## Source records
------------------------------------------------

-- ==== Sys2Proof/Machine/EngineRun.lean ====
section
/-!
DEFINITION. What the engines do (spec/11): copies (R321 to R323), overlay loads (R329), amplitude groups and permutations (R332 to R334), braid
runs (R335 to R338), and the shoot-down of a shard entry (R328).
-/
namespace Sys2Proof.Machine

/-! ## Engine accesses (R100, R412) -/

/-- The entries of a request in a port's lists for the page of an address. -/
def ownReqs (s : State) (w : Who) (a : Dword) (r : Req) : List PortReq :=
  let k := getPkg s (pkgOf w.core a)
  if windowOf (locOf a) = .hbm then (k.held ++ k.faults ++ k.retries).filter (fun q => q.onPage w a && decide (q.req = r)) else []

/-- A request was answered with REFUSE (R413). -/
def refusedAt (s : State) (w : Who) (a : Dword) (r : Req) : Bool := (ownReqs s w a r).any (fun q => q.refused)

/-- A request leaves the lists of a package's ports for the page of an address. -/
def passPort (s : State) (w : Who) (a : Dword) (r : Req) : State :=
  let out := fun (l : List PortReq) => l.filter (fun q => !(q.onPage w a && decide (q.req = r) && !q.refused))
  if ownReqs s w a r = [] then s
  else modPkg s (pkgOf w.core a) (fun k => { k with held := out k.held, faults := out k.faults, retries := out k.retries })

/-- One access of an engine's operation: it must wait (the state in which it does), or may go on (R412, R416, R417, R452). It waits under a ticket that
is not answered, behind another request of its core and page, for a page that is absent or in transit, or for a cluster that sleeps. -/
def engineGo (w : Who) (r : Req) (s : State) (x : Dword × Bool) : State ⊕ State :=
  let mine := ownReqs s w x.1 r
  let leave := fun (s : State) => if (getPkg s (pkgOf w.core x.1)).faults.any (fun q => mine.contains q) then passPort s w x.1 r else s
  if mine.any (fun q => q.refused) then .inr s
  else if mine.any (fun q => q.ticket.isSome) then .inl s
  else match portBehind s w x.1 r with
    | some y => .inl (if mine = [] then (holdBehind s y r).1 else s)
    | none => match xlate s w x.1 x.2 with
      | (s1, .fault p st pg hp hf) => .inl (holdAtPort (leave s1) w x.1 (.fault p st pg hp hf) x.2 r).1
      | (s1, .transit p st pg) =>
        if (getPkg s p).held.any (fun q => q.onPage w x.1 && decide (q.req = r)) then .inl s
        else .inl (holdAtPort (leave s1) w x.1 (.transit p st pg) x.2 r).1
      | (s1, .asleep p q) => .inl (wakeCluster s1 p q)
      | _ => .inr (passPort s w x.1 r)

/-- The accesses of an engine's operation in order: the state in which it waits for the first that must, or the one in which all may go on. -/
def engineWait (s : State) (w : Who) (r : Req) : List (Dword × Bool) → State ⊕ State
  | [] => .inr s
  | x :: l => match engineGo w r s x with
    | .inl s1 => .inl s1
    | .inr s1 => engineWait s1 w r l

/-- The answers of REFUSE that an operation has met are used up with it. -/
def dropRefused (s : State) (c : CoreId) (r : Req) : State :=
  { s with pkgs := s.pkgs.map (fun x => (x.1, { x.2 with faults := x.2.faults.filter (fun q => !(q.refused && decide (q.core = c) && decide (q.req = r))) })) }

/-- The item CAUSE of an access that was not performed (R227, R413). DESIGN CHOICE: log entry 41. -/
def engineCause (j : Judged) : Nat :=
  match j with
  | .fail c => itemCause c
  | .fault _ _ _ _ _ => 2
  | _ => 4

/-- n bytes from an address, sector by sector. -/
def sectorParts : Nat → Dword → Nat → List (Dword × Nat)
  | 0, _, _ => []
  | fuel + 1, a, n => if n = 0 then [] else
    let k := Nat.min n (32 - a.toNat % 32)
    (a, k) :: sectorParts fuel (a + dw k) (n - k)

/-- The first failing byte of a part (R317): its first, or the first that an uncorrectable error covers. -/
def firstBad (s : State) (w : Who) (a : Dword) (n : Nat) (j : Judged) : Dword :=
  match j, (xlate s w a false).2 with
  | .fail 7, .at_ ph _ _ _ => a + dw (((List.range n).find? (fun i => poisoned s w.gslot (ph + i) 1)).getD 0)
  | _, _ => a

/-- The physical addresses of an operation's parts, or the item CAUSE and the first failing byte. DESIGN CHOICE: log entry 41. -/
def engineAt (s : State) (w : Who) (r : Req) (k : AKind) : List (Dword × Nat) → State × (List Nat ⊕ Nat × Dword)
  | [] => (s, .inl [])
  | (a, n) :: l =>
    if refusedAt s w a r then (s, .inr (2, a))
    else match judge s w a n k with
      | (s1, .ok ph _) => match engineAt s1 w r k l with
        | (s2, .inl ps) => (s2, .inl (ph :: ps))
        | x => x
      | (s1, j) => (s1, .inr (engineCause j, firstBad s1 w a n j))
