-- ==== Sys2Proof/Machine/Packets.lean ====
section
/-!
DEFINITION. The packets of the work queues (spec/16, R380 to R387): taking them in order, refusing the malformed, the engine packets,
WAITFLAG and SIGNAL. Admission.lean has what a KERNEL packet does next.
-/
namespace Sys2Proof.Machine

/-! ## Taking a packet (R382, R383) -/

/-- The packet of a slot: its dwords, those with an uncorrectable error as zero. -/
def slotBits (s : State) (ph : Nat) : Nat :=
  ((List.range 8).map (fun i => if poisoned s none (ph + 8 * i) 8 then 0 else readNat s none (ph + 8 * i) 8 * 2 ^ (64 * i))).foldl (· + ·) 0

/-- The lead weir takes a packet (R383): it copies it, writes STATE := 0x00 and then HIDX + 1, and makes the arrival on HEADF. -/
def takeSlot (s : State) (p q : Nat) (e : Desc) (ph x : Nat) (bad : List Nat) : State :=
  let k : Packet := {
    no := s.itemSeq, index := e.hidx, bits := BitVec.ofNat 512 x, pid := e.pid, asid := e.asid, prio := e.prio, started := false, bad := bad, takenAt := s.tick }
  let s1 := writeWord s (weirOf p (q % 4) e.pid e.asid) (ph + 63) 1 0
  let s2 := writeNat s1 none (descAt s p q + 0x10) 4 ((e.hidx + 1) % 2 ^ 32)
  let w := getQueue s2 p q
  let desc := w.desc.toNat - dword w.desc.toNat 2 % 2 ^ 32 * 2 ^ 128 + (e.hidx + 1) % 2 ^ 32 * 2 ^ 128
  packetArrival (setQueue s2 p { w with pkts := w.pkts ++ [k], closing := false, desc := BitVec.ofNat 512 desc }) p q k e.headf.toNat false 0

/-- The dwords of a slot that hold an uncorrectable error. -/
def slotBad (s : State) (ph : Nat) : List Nat := (List.range 8).filter (fun i => poisoned s none (ph + 8 * i) 8)

/-- A line without some of its dwords. -/
def lineBut (x : Nat) (bad : List Nat) : Nat :=
  ((List.range 8).map (fun i => if bad.contains i then 0 else dword x i * 2 ^ (64 * i))).foldl (· + ·) 0

/-- What stands at the head of a ring: the packet to be taken, and its dwords that cannot be read. A STATE of 0x01 is published only where its home has
forwarded the line (R382), and the packet is what it forwarded; any other STATE but 0x00, and one that cannot be read, is taken as it stands, and is
malformed (R383). -/
def headPacket (s : State) (ph : Nat) : Option (Nat × List Nat) :=
  let bad := slotBad s ph
  if bad.contains 7 then some (slotBits s ph, bad)
  else match readNat s none (ph + 63) 1 with
    | 0 => none
    | 1 => (aGet s.lines ph).map (fun x => (lineBut x.toNat bad, bad))
    | _ => some (slotBits s ph, bad)

/-- The slot at the head of a queue, by its physical address, or the state in which the weir waits or finds that the queue's PID and ASID do not reach it. -/
def headSlot (s : State) (p q : Nat) (e : Desc) : State × Option Nat :=
  let w := weirOf p (q % 4) e.pid e.asid
  let a := dw (e.ring + 64 * (e.hidx % 2 ^ e.len))
  match engineWait s w (.weir (.head q e.hidx)) [(a, true)] with
  | .inl s1 => (s1, none)
  | .inr s => match xlate s w a true with
    | (s1, .at_ ph _ none _) => (s1, some ph)
    | (s1, _) => (s1, none)


/-- The packet at the head of a queue is taken if it is published and of a type that the event is about. A queue whose descriptor is
not VALID or breaks R379 is not served, nor is a slot that the queue's PID and ASID do not reach. DEDUCED: log entry 37. -/
def takePacket (s : State) (p q : Nat) (mine : Nat → Bool) : State :=
  match servedDesc s p q with
  | none => s
  | some e =>
    let x := descBits s p q
    let s0 := if (getQueue s p q).served || !descValid x then s else openQueue s p q x
    match headSlot s0 p q e with
    | (s1, none) => s1
    | (s1, some ph) => match headPacket s1 ph with
      | none => if (getQueue s1 p q).closing then setQueue s1 p { getQueue s1 p q with closing := false } else s1
      | some (x, bad) => if mine (dword x 7 / 2 ^ 48 % 2 ^ 8) then takeSlot s1 p q e ph x bad else s1

/-! ## Starting a packet (R383, R387) -/

/-- The STATE, TYPE and reserved bits of a packet are as R384 to R387 give, its flags aligned. DESIGN CHOICE: log entry 56. -/
def packetOk (x : Nat) : Bool :=
  let t := dword x 7
  let ty := t / 2 ^ 48 % 2 ^ 8
  decide (t / 2 ^ 56 = 1) && decide (1 ≤ ty) && decide (ty ≤ 6) && decide (t / 2 ^ 42 % 2 ^ 6 = 0) && (decide (t / 2 ^ 41 % 2 = 0) || decide (ty = 4)) &&
    decide (t / 2 ^ 32 % 2 ^ 8 = 0) && (decide (ty = 1) || decide (t / 2 ^ 16 % 2 ^ 16 = 0)) && decide (t % 2 ^ 16 = 0) &&
    (decide (ty = 6) || decide (dword x 6 % 8 = 0)) &&
    (match ty with
     | 1 => decide (dword x 5 / 2 ^ 46 % 4 = 0) && decide (dword x 5 / 2 ^ 37 % 2 = 0)
     | 2 => decide (dword x 4 < 512) && decide (dword x 5 = 0)
     | 3 => decide (dword x 2 = 0) && decide (dword x 4 < 512) && decide (dword x 5 = 0)
     | 4 => decide (dword x 1 = 0) && decide (dword x 2 = 0) && decide (dword x 4 < 512) && decide (dword x 5 = 0)
     | 5 => decide (dword x 0 % 8 = 0) && decide (dword x 1 < 2 ^ 32) && decide (x / 2 ^ 128 % 2 ^ 256 = 0)
     | _ => decide (dword x 0 % 8 = 0) && decide (dword x 1 = 0) && decide (x / 2 ^ 128 % 2 ^ 256 = 0) && decide (dword x 6 = 0))

/-- The packet that is to start next: the first that has not started. -/
def nextPacket (s : State) (p q : Nat) : Option Packet := (getQueue s p q).pkts.find? (fun k => !k.started)

/-- Every earlier packet has completed, where BARRIER or SIGNAL asks for it (R384, R387). -/
def barrierMet (s : State) (p q : Nat) (k : Packet) : Bool :=
  (!k.barrier && decide (k.type ≠ 6)) || decide (((getQueue s p q).pkts.head?).map (fun x => x.no) = some k.no)

/-- The frame of the packet events: the failure record of an operation that is over goes to REPORT; a malformed packet is refused with REASON 1, and one
whose trailing dword cannot be read, which tells nothing of its form, with REASON 9; one that may start starts, or is refused for the first of the
checks of R389 that its readable dwords fail; where none is waiting to start, one is taken. -/
def packetEvent (s : State) (p q : Nat) (mine : Nat → Bool) (start : State → Packet → State) : State :=
  match (getQueue s p q).pkts.findSome? (fun k => if mine k.type then k.report.map (fun r => (k, r)) else none) with
  | some (k, r) => writeReport s p q k r
  | none => match nextPacket s p q with
    | none => takePacket s p q mine
    | some k =>
      let x := k.bits.toNat
      if !mine k.type then s
      else if k.bad.contains 7 then refusePacket s p q k 9
      else if !packetOk x then refusePacket s p q k 1
      else if barrierMet s p q k then start s k else s

/-- KERNEL_PACKET (R383, R385): taken, with the unknown types; GRID_ADMISSION starts it. -/
def execKernelPacket (pkg q : Nat) (s : State) : Host.Outcome State Fault Refusal :=
  .next (packetEvent s pkg q (fun t => decide (t < 2) || decide (6 < t)) (fun s _ => s))

/-! ## Engine packets (R386) -/

/-- What a read of the weir for a packet came to. -/
inductive Got where
  | wait (s : State)
  | bad (s : State) (reason : Nat)
  | bytes (s : State) (x : Nat)

/-- n bytes of one page read for a packet; an uncorrectable error is REASON 9. -/
def weirRead (s : State) (w : Who) (rq : WeirReq) (a : Dword) (n reason : Nat) : Got :=
  match engineWait s w (.weir rq) [(a, false)] with
  | .inl s1 => .wait s1
  | .inr s => match judge s w a n .read with
    | (s1, .ok ph _) => .bytes s1 (leNat (readJudged s1 w a ph n))
    | (s1, .fail 7) => .bad s1 9
    | (s1, _) => .bad s1 reason

/-- A packet has started. -/
def startPacket (s : State) (p q : Nat) (k : Packet) : State := modPacket s p q k.no (fun x => { x with started := true })

/-- A packet whose check failed is refused, and the answers of REFUSE that its reads met are used up. -/
def refuseAfter (s : State) (p q : Nat) (k : Packet) (c : CoreId) (reason : Nat) : State :=
  dropRefused (refusePacket s p q k reason) c (.weir (.packet q k.no))

/-- The end of a packet that has passed the checks which its readable dwords allow, where some cannot be read (R389). -/
def tornPacket (s : State) (p q : Nat) (k : Packet) (c : CoreId) : State := refuseAfter s p q k c 9

/-- The frame of an engine packet: its cluster lies in the partition, its REPORT is aligned, and the 64 or 128 bytes at the aligned address of dword i are
read as the snapshot, which `own` may refuse by itself; then `go` makes the checks of the instruction and starts the operation, or gives none. Of a
packet with dwords that cannot be read the checks that need none of them come first (R389). DESIGN CHOICE: log entries 55, 56. -/
def enginePacket (s : State) (p q : Nat) (k : Packet) (i n : Nat) (own : Nat → Bool) (go : State → CoreId → Job → Nat → Option State ⊕ Got) : State :=
  let x := k.bits.toNat
  let a := dw (dword x i)
  let cl := dword x 4
  let c : CoreId := { pkg := p, n := 16 * cl }
  let w := weirWho c k.pid k.asid
  let job : Job := {
    who := w, flag := 0, tag := 0, note := false, packet := some (q, dw (dword x 3), k.no), failed := false, firstRec := none }
  if (!k.bad.contains 4 && !inReach s p k.pid (reachOfCluster cl)) || decide (dword x 3 % 8 ≠ 0) || decide (a.toNat % n ≠ 0) then refusePacket s p q k 7
  else if k.bad.contains 4 || k.bad.contains i then tornPacket s p q k c
  else match resolve c a with
    | none => refusePacket s p q k 7
    | some r => match weirRead s w (.packet q k.no) r n 7 with
      | .wait s1 => s1
      | .bad s1 reason => refuseAfter s1 p q k c reason
      | .bytes s1 b => if !own b then refuseAfter s1 p q k c 7
        else if k.bad.any (fun j => decide (j < 3)) then tornPacket s1 p q k c
        else match go s1 c job b with
        | .inl (some s2) => if k.bad = [] then startPacket s2 p q k else tornPacket s1 p q k c
        | .inl none => refuseAfter s1 p q k c 7
        | .inr (.wait s2) => s2
        | .inr (.bad s2 reason) => refuseAfter s2 p q k c reason
        | .inr (.bytes s2 _) => s2

/-- COPY_PACKET (R386): the copy engine of the named cluster's core position 0. A record with WT is refused. -/
def execCopyPacket (pkg q : Nat) (s : State) : Host.Outcome State Fault Refusal :=
  .next (packetEvent s pkg q (fun t => decide (t = 2)) (fun s k =>
    let x := k.bits.toNat
    enginePacket s pkg q k 0 64 (fun b => decide (layoutFlags b / 2 % 2 = 0)) (fun s c job b =>
      match copyCheck s c k.pid b (dw (dword x 1)) (dw (dword x 2)) 0 with
      | .inl _ => .inl none
      | .inr (d, r, _) =>
        let j : CopyJob := {
          id := s.itemSeq, job := { job with tag := layoutTag b }, core := c, rcd := BitVec.ofNat 512 b, dst := d, src := r, share := 0, domain := 0 }
        .inl (some { s with copies := s.copies ++ [j], itemSeq := s.itemSeq + 1 }))))

/-- BRAID_PACKET (R386): the collective engine of the named cluster. -/
def execBraidPacket (pkg q : Nat) (s : State) : Host.Outcome State Fault Refusal :=
  .next (packetEvent s pkg q (fun t => decide (t = 3)) (fun s k =>
    let x := k.bits.toNat
    let a := dw (dword x 0)
    enginePacket s pkg q k 1 128 (fun _ => true) (fun s c job b =>
      if a.toNat % 32 ≠ 0 then .inl none
      else match baseCheck s c k.pid a, baseLineCheck s c b with
        | .inr r, .inr f =>
          .inl (some (startRun s pkg (dword x 4) { job with flag := f, tag := b / 2 ^ (8 * 0x48) % 2 ^ 32 } r
            ((List.range 8).map (fun i => dw (dword b i))) false))
        | _, _ => .inl none)))

/-- AMP_PACKET (R386): the amplitude engine of the named cluster. -/
def execAmpPacket (pkg q : Nat) (s : State) : Host.Outcome State Fault Refusal :=
  .next (packetEvent s pkg q (fun t => decide (t = 4)) (fun s k =>
    let x := k.bits.toNat
    let perm := decide (dword x 7 / 2 ^ 41 % 2 = 1)
    enginePacket s pkg q k 0 64 (fun _ => true) (fun s c job b =>
      match ampAddrs s c k.pid perm b with
      | .inl _ => .inl none
      | .inr (qa, ua, f) =>
        let go := fun (s : State) (qr ur : Nat) =>
          if ampOk perm b qr ur then
            some (startAmp s pkg (dword x 4) { job with flag := f, tag := b / 2 ^ (8 * 0x38) % 2 ^ 32 } perm (ampBlock b qa ua f) qr ur)
          else none
        match weirRead s job.who (.packet q k.no) qa 64 7 with
        | .bytes s1 qr =>
          if perm then (match weirRead s1 job.who (.packet q k.no) ua 64 7 with
            | .bytes s2 ur => .inl (go s2 qr ur)
            | r => .inr r)
          else .inl (go s1 qr 0)
        | r => .inr r)))

/-! ## WAITFLAG and SIGNAL (R387) -/

/-- WAITFLAG_PACKET (R387): it has started only when it has completed. Where its flag has not reached its count, a watch is kept at the flag's home
(R249). A flag that the queue cannot reach refuses it. DESIGN CHOICE: log entry 56. -/
def execWaitflagPacket (pkg q : Nat) (s : State) : Host.Outcome State Fault Refusal :=
  .next (packetEvent s pkg q (fun t => decide (t = 5)) (fun s k =>
    let x := k.bits.toNat
    let w := packetWho pkg q k
    if k.met then completePacket s pkg q k.no false
    else if k.bad.contains 0 then tornPacket s pkg q k w.core
    else match weirRead s w (.packet q k.no) (dw (dword x 0)) 8 1 with
    | .wait s1 => s1
    | .bad s1 reason => refuseAfter s1 pkg q k w.core reason
    | .bytes s1 v =>
      if k.bad ≠ [] then tornPacket s1 pkg q k w.core
      else if reached v (dword x 1) then completePacket s1 pkg q k.no false
      else modPacket s1 pkg q k.no (fun k => { k with watching := true })))

/-- The arrival of a SIGNAL is on its way. -/
def signalSent (s : State) (p q : Nat) (k : Packet) : Bool :=
  s.arrivals.any (fun a => decide (a.who = packetWho p q k ∧ a.kind = 0 ∧ a.addr = dw q ∧ a.tag = k.no + 1))

/-- SIGNAL_PACKET (R387): one arrival on G, with INC where an earlier packet of the queue failed or was refused; it completes when the
arrival has been made. DESIGN CHOICE: log entry 56. -/
def execSignalPacket (pkg q : Nat) (s : State) : Host.Outcome State Fault Refusal :=
  match (getQueue s pkg q).pkts.find? (fun k => k.started && decide (k.type = 6)) with
  | some k => .next (if signalSent s pkg q k then s else completePacket s pkg q k.no false)
  | none => .next (packetEvent s pkg q (fun t => decide (t = 6)) (fun s k =>
      if k.bad ≠ [] then refusePacket s pkg q k 9 else packetArrival (startPacket s pkg q k) pkg q k (dword k.bits.toNat 0) (getQueue s pkg q).failed (k.no + 1)))

/-! ## Descriptors (R380) -/

/-- A queue's VALID has been cleared: the packet at the head of the ring that the weir served is still taken where it was published before the weir heard
of it (R380, R398). While its slot's page is absent, the weir's request waits there. -/
def closeQueue (s : State) (p q : Nat) : State :=
  let k := getQueue s p q
  if k.served then takePacket (setQueue s p { k with served := false, closing := true }) p q (fun _ => true) else s

/-- DESCRIPTOR_NOTIFICATION (R380): the lead weir reads a descriptor that was written; a VALID one that breaks R379 is reported, with
REASON 1 and TYPE 0. -/
def execDescriptorNotification (pkg q : Nat) (s : State) : Host.Outcome State Fault Refusal :=
  if !(getPkg s pkg).descs.contains q then .next s
  else
    let x := descBits s pkg q
    let pid := dword x 7 / 2 ^ 56 % 16
    let s1 := modPkg s pkg (fun k => { k with descs := k.descs.filter (· ≠ q) })
    if !descValid x then .next (closeQueue s1 pkg q)
    else if (descOf x).isNone then
      (if noteRoom s pkg pid (weirSender (q % 4)) then .next (refusalMessage s1 pkg q pid 1 0 (dword x 2)) else .next s)
    else .next (openQueue s1 pkg q x)

end Sys2Proof.Machine
end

------------------------------------------------

## Exercise
Set down only the lines above that fall between the line holding "if k.met then" and the line holding "if k.bad ≠ [] then tornPacket", inclusive, keeping each exact.

## Written answer
    if k.met then completePacket s pkg q k.no false
    else if k.bad.contains 0 then tornPacket s pkg q k w.core
    else match weirRead s w (.packet q k.no) (dw (dword x 0)) 8 1 with
    | .wait s1 => s1
    | .bad s1 reason => refuseAfter s1 pkg q k w.core reason
    | .bytes s1 v =>
      if k.bad ≠ [] then tornPacket s1 pkg q k w.core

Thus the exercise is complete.